The features contained in power systems objects may have very different orders of magnitude and display complex distributions with possibly multiple modes. For this reason, it is very important to build a series of functions that can convert those atypical distributions into something that looks more like a uniform law between $-1$ and $1$.

This normalization process is done by computing a piecewise linear approximation of the cumulative distribution function of each required feature. This estimation is performed by considering a subset of the trainset. This estimation does not need to be perfect, so it seems reasonable to estimate it over a reasonably small amount of samples (see option *amount_of_samples*).

In [4]:
normalizer = ml.Normalizer(data_dir = data_dir, backend_name = 'pandapower')
normalizer.save('normalizer.pkl')

Loading all the dataset: 100%|██████████████████| 50/50 [00:06<00:00,  7.44it/s]


# Defining an interface

In order to have our neural network learn, we have to pass it multiple batches of instances of power grids. The interface has three iterators (train, val and test) that can iterate over the whole dataset defined in *data_dir*, and return inputs $a$ and $x$ that will be read by the neural network, and a series of pypowsybl networks instances.

As some people may be interested in dealing with time series, we have included the possibility of considering rolling windows. The attribute *series_length* defines the time coherence of time series, while *time_window* defines the size of the time windows that the iterator should retrieve. The different snapshots of a time windows are aggregated by concatenating their respective features. By default, we consider that we are not interested in time series.

In [None]:
interface = ml.Interface(data_dir = data_dir,
    backend_name = 'pandapower', batch_size = 1)

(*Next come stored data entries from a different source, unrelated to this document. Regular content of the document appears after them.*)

-- ==== Sys2Proof/Machine/Dispatch.lean ====
section
/-! DEFINITION. One arm per instruction: its meaning. -/

namespace Sys2Proof.Machine

def exec (i : Instr) (s : State) : Host.Outcome State Fault Refusal :=
  match i with
  | .updateLevels levels => Sys2Proof.Machine.execUpdateLevels levels s
  | .readSnapshot => Sys2Proof.Machine.execReadSnapshot s
  | .illegalOp00 arg => Sys2Proof.Machine.execIllegalOp00 arg s
  | .illegalOp11 arg => Sys2Proof.Machine.execIllegalOp11 arg s
  | .illegalRdArg arg => Sys2Proof.Machine.execIllegalRdArg arg s
  | .ack => Sys2Proof.Machine.execAck s
  | .data steps => Sys2Proof.Machine.execData steps s
  | .err => Sys2Proof.Machine.execErr s
  | .skip mask => Sys2Proof.Machine.execSkip mask s
  | .emit mask dur => Sys2Proof.Machine.execEmit mask dur s
  | .send word => Sys2Proof.Machine.execSend word s
  | .delay count => Sys2Proof.Machine.execDelay count s

end Sys2Proof.Machine
end

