-- ==== Sys2Proof/Laws/State.lean ====
section
/-! SUPPORT. What each named update does to each field of the state, true by definition, so that no later proof unfolds an update. -/

namespace Sys2Proof.Machine

variable (s : State)

/-! ### `emitHost` -/

@[simp] theorem State.emitHost_levels (e : HostEvent) : (s.emitHost e).levels = s.levels := rfl
@[simp] theorem State.emitHost_steps (e : HostEvent) : (s.emitHost e).steps = s.steps := rfl
@[simp] theorem State.emitHost_lock (e : HostEvent) : (s.emitHost e).lock = s.lock := rfl
@[simp] theorem State.emitHost_sph (e : HostEvent) : (s.emitHost e).sph = s.sph := rfl
@[simp] theorem State.emitHost_idx (e : HostEvent) : (s.emitHost e).idx = s.idx := rfl
@[simp] theorem State.emitHost_snap (e : HostEvent) : (s.emitHost e).snap = s.snap := rfl
@[simp] theorem State.emitHost_hph (e : HostEvent) : (s.emitHost e).hph = s.hph := rfl
@[simp] theorem State.emitHost_hkind (e : HostEvent) : (s.emitHost e).hkind = s.hkind := rfl
@[simp] theorem State.emitHost_hlv (e : HostEvent) : (s.emitHost e).hlv = s.hlv := rfl
@[simp] theorem State.emitHost_hbuf (e : HostEvent) : (s.emitHost e).hbuf = s.hbuf := rfl
@[simp] theorem State.emitHost_lastWord (e : HostEvent) : (s.emitHost e).lastWord = s.lastWord := rfl
@[simp] theorem State.emitHost_tbPend (e : HostEvent) : (s.emitHost e).tbPend = s.tbPend := rfl
@[simp] theorem State.emitHost_delayDone (e : HostEvent) : (s.emitHost e).delayDone = s.delayDone := rfl
@[simp] theorem State.emitHost_quantum (e : HostEvent) : (s.emitHost e).quantum = s.quantum := rfl
@[simp] theorem State.emitHost_inputs (e : HostEvent) : (s.emitHost e).inputs = s.inputs := rfl
@[simp] theorem State.emitHost_tbPort (e : HostEvent) : (s.emitHost e).tbPort = s.tbPort := rfl
@[simp] theorem State.emitHost_hostTrace (e : HostEvent) : (s.emitHost e).hostTrace = s.hostTrace ++ [e] := rfl
@[simp] theorem State.emitHost_tbTrace (e : HostEvent) : (s.emitHost e).tbTrace = s.tbTrace := rfl
@[simp] theorem State.emitHost_sched (e : HostEvent) : (s.emitHost e).sched = s.sched := rfl
@[simp] theorem State.emitHost_turnNo (e : HostEvent) : (s.emitHost e).turnNo = s.turnNo := rfl

/-! ### `emitTb` -/

@[simp] theorem State.emitTb_levels (e : TbEvent) : (s.emitTb e).levels = s.levels := rfl
@[simp] theorem State.emitTb_steps (e : TbEvent) : (s.emitTb e).steps = s.steps := rfl
@[simp] theorem State.emitTb_lock (e : TbEvent) : (s.emitTb e).lock = s.lock := rfl
@[simp] theorem State.emitTb_sph (e : TbEvent) : (s.emitTb e).sph = s.sph := rfl
@[simp] theorem State.emitTb_idx (e : TbEvent) : (s.emitTb e).idx = s.idx := rfl
@[simp] theorem State.emitTb_snap (e : TbEvent) : (s.emitTb e).snap = s.snap := rfl
@[simp] theorem State.emitTb_hph (e : TbEvent) : (s.emitTb e).hph = s.hph := rfl
@[simp] theorem State.emitTb_hkind (e : TbEvent) : (s.emitTb e).hkind = s.hkind := rfl
@[simp] theorem State.emitTb_hlv (e : TbEvent) : (s.emitTb e).hlv = s.hlv := rfl
@[simp] theorem State.emitTb_hbuf (e : TbEvent) : (s.emitTb e).hbuf = s.hbuf := rfl
@[simp] theorem State.emitTb_lastWord (e : TbEvent) : (s.emitTb e).lastWord = s.lastWord := rfl
@[simp] theorem State.emitTb_tbPend (e : TbEvent) : (s.emitTb e).tbPend = s.tbPend := rfl
@[simp] theorem State.emitTb_delayDone (e : TbEvent) : (s.emitTb e).delayDone = s.delayDone := rfl
@[simp] theorem State.emitTb_quantum (e : TbEvent) : (s.emitTb e).quantum = s.quantum := rfl
@[simp] theorem State.emitTb_inputs (e : TbEvent) : (s.emitTb e).inputs = s.inputs := rfl
@[simp] theorem State.emitTb_tbPort (e : TbEvent) : (s.emitTb e).tbPort = s.tbPort := rfl
@[simp] theorem State.emitTb_hostTrace (e : TbEvent) : (s.emitTb e).hostTrace = s.hostTrace := rfl
@[simp] theorem State.emitTb_tbTrace (e : TbEvent) : (s.emitTb e).tbTrace = s.tbTrace ++ [e] := rfl
@[simp] theorem State.emitTb_sched (e : TbEvent) : (s.emitTb e).sched = s.sched := rfl
@[simp] theorem State.emitTb_turnNo (e : TbEvent) : (s.emitTb e).turnNo = s.turnNo := rfl

/-! ### `consumeOffer` -/

@[simp] theorem State.consumeOffer_levels : (s.consumeOffer).levels = s.levels := rfl
@[simp] theorem State.consumeOffer_steps : (s.consumeOffer).steps = s.steps := rfl
@[simp] theorem State.consumeOffer_lock : (s.consumeOffer).lock = s.lock := rfl
@[simp] theorem State.consumeOffer_sph : (s.consumeOffer).sph = s.sph := rfl
@[simp] theorem State.consumeOffer_idx : (s.consumeOffer).idx = s.idx := rfl
@[simp] theorem State.consumeOffer_snap : (s.consumeOffer).snap = s.snap := rfl
@[simp] theorem State.consumeOffer_hph : (s.consumeOffer).hph = s.hph := rfl
@[simp] theorem State.consumeOffer_hkind : (s.consumeOffer).hkind = s.hkind := rfl
@[simp] theorem State.consumeOffer_hlv : (s.consumeOffer).hlv = s.hlv := rfl
@[simp] theorem State.consumeOffer_hbuf : (s.consumeOffer).hbuf = s.hbuf := rfl
@[simp] theorem State.consumeOffer_lastWord : (s.consumeOffer).lastWord = s.lastWord := rfl
@[simp] theorem State.consumeOffer_tbPend : (s.consumeOffer).tbPend = s.tbPend := rfl
@[simp] theorem State.consumeOffer_delayDone : (s.consumeOffer).delayDone = s.delayDone := rfl
@[simp] theorem State.consumeOffer_quantum : (s.consumeOffer).quantum = s.quantum := rfl
@[simp] theorem State.consumeOffer_inputs : (s.consumeOffer).inputs = { s.inputs with offer := none } := rfl
@[simp] theorem State.consumeOffer_tbPort : (s.consumeOffer).tbPort = s.tbPort := rfl
@[simp] theorem State.consumeOffer_hostTrace : (s.consumeOffer).hostTrace = s.hostTrace := rfl
@[simp] theorem State.consumeOffer_tbTrace : (s.consumeOffer).tbTrace = s.tbTrace := rfl
@[simp] theorem State.consumeOffer_sched : (s.consumeOffer).sched = s.sched := rfl
@[simp] theorem State.consumeOffer_turnNo : (s.consumeOffer).turnNo = s.turnNo := rfl

/-! ### `setHph` -/

@[simp] theorem State.setHph_levels (p : HPhase) : (s.setHph p).levels = s.levels := rfl
@[simp] theorem State.setHph_steps (p : HPhase) : (s.setHph p).steps = s.steps := rfl
@[simp] theorem State.setHph_lock (p : HPhase) : (s.setHph p).lock = s.lock := rfl
@[simp] theorem State.setHph_sph (p : HPhase) : (s.setHph p).sph = s.sph := rfl
@[simp] theorem State.setHph_idx (p : HPhase) : (s.setHph p).idx = s.idx := rfl
@[simp] theorem State.setHph_snap (p : HPhase) : (s.setHph p).snap = s.snap := rfl
@[simp] theorem State.setHph_hph (p : HPhase) : (s.setHph p).hph = p := rfl
@[simp] theorem State.setHph_hkind (p : HPhase) : (s.setHph p).hkind = s.hkind := rfl
@[simp] theorem State.setHph_hlv (p : HPhase) : (s.setHph p).hlv = s.hlv := rfl
@[simp] theorem State.setHph_hbuf (p : HPhase) : (s.setHph p).hbuf = s.hbuf := rfl
@[simp] theorem State.setHph_lastWord (p : HPhase) : (s.setHph p).lastWord = s.lastWord := rfl
@[simp] theorem State.setHph_tbPend (p : HPhase) : (s.setHph p).tbPend = s.tbPend := rfl
@[simp] theorem State.setHph_delayDone (p : HPhase) : (s.setHph p).delayDone = s.delayDone := rfl
@[simp] theorem State.setHph_quantum (p : HPhase) : (s.setHph p).quantum = s.quantum := rfl
@[simp] theorem State.setHph_inputs (p : HPhase) : (s.setHph p).inputs = s.inputs := rfl
@[simp] theorem State.setHph_tbPort (p : HPhase) : (s.setHph p).tbPort = s.tbPort := rfl
@[simp] theorem State.setHph_hostTrace (p : HPhase) : (s.setHph p).hostTrace = s.hostTrace := rfl
@[simp] theorem State.setHph_tbTrace (p : HPhase) : (s.setHph p).tbTrace = s.tbTrace := rfl
@[simp] theorem State.setHph_sched (p : HPhase) : (s.setHph p).sched = s.sched := rfl
@[simp] theorem State.setHph_turnNo (p : HPhase) : (s.setHph p).turnNo = s.turnNo := rfl

/-! ### `setSph` -/

@[simp] theorem State.setSph_levels (p : SPhase) : (s.setSph p).levels = s.levels := rfl
@[simp] theorem State.setSph_steps (p : SPhase) : (s.setSph p).steps = s.steps := rfl
@[simp] theorem State.setSph_lock (p : SPhase) : (s.setSph p).lock = s.lock := rfl
@[simp] theorem State.setSph_sph (p : SPhase) : (s.setSph p).sph = p := rfl
@[simp] theorem State.setSph_idx (p : SPhase) : (s.setSph p).idx = s.idx := rfl
@[simp] theorem State.setSph_snap (p : SPhase) : (s.setSph p).snap = s.snap := rfl
@[simp] theorem State.setSph_hph (p : SPhase) : (s.setSph p).hph = s.hph := rfl
@[simp] theorem State.setSph_hkind (p : SPhase) : (s.setSph p).hkind = s.hkind := rfl
@[simp] theorem State.setSph_hlv (p : SPhase) : (s.setSph p).hlv = s.hlv := rfl
@[simp] theorem State.setSph_hbuf (p : SPhase) : (s.setSph p).hbuf = s.hbuf := rfl
@[simp] theorem State.setSph_lastWord (p : SPhase) : (s.setSph p).lastWord = s.lastWord := rfl
@[simp] theorem State.setSph_tbPend (p : SPhase) : (s.setSph p).tbPend = s.tbPend := rfl
@[simp] theorem State.setSph_delayDone (p : SPhase) : (s.setSph p).delayDone = s.delayDone := rfl
@[simp] theorem State.setSph_quantum (p : SPhase) : (s.setSph p).quantum = s.quantum := rfl
@[simp] theorem State.setSph_inputs (p : SPhase) : (s.setSph p).inputs = s.inputs := rfl
@[simp] theorem State.setSph_tbPort (p : SPhase) : (s.setSph p).tbPort = s.tbPort := rfl
@[simp] theorem State.setSph_hostTrace (p : SPhase) : (s.setSph p).hostTrace = s.hostTrace := rfl
@[simp] theorem State.setSph_tbTrace (p : SPhase) : (s.setSph p).tbTrace = s.tbTrace := rfl
@[simp] theorem State.setSph_sched (p : SPhase) : (s.setSph p).sched = s.sched := rfl
@[simp] theorem State.setSph_turnNo (p : SPhase) : (s.setSph p).turnNo = s.turnNo := rfl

In the following we propose to show what our data looks like. Notice that $a$ and $x$ are nested dictionnaries, whose values have a shape [n_batch, n_obj, time_window], where n_obj is the amount of objects of the considered class. $a$ contains addresses (integers), while $x$ contains features (float).

In [None]:
a, x, nets = next(iter(interface.train))
print("keys in a :{}".format(list(a.keys())))
print("keys in a['gen'] :{}".format(list(a['gen'].keys())))
print("values in a['gen']['name'] :{}".format(a['gen']['name']))
print("")
print("keys in x :{}".format(list(x.keys())))
print("keys in x['gen'] :{}".format(list(x['gen'].keys())))
print("values in x['gen']['p_mw'] :{}".format(x['gen']['p_mw']))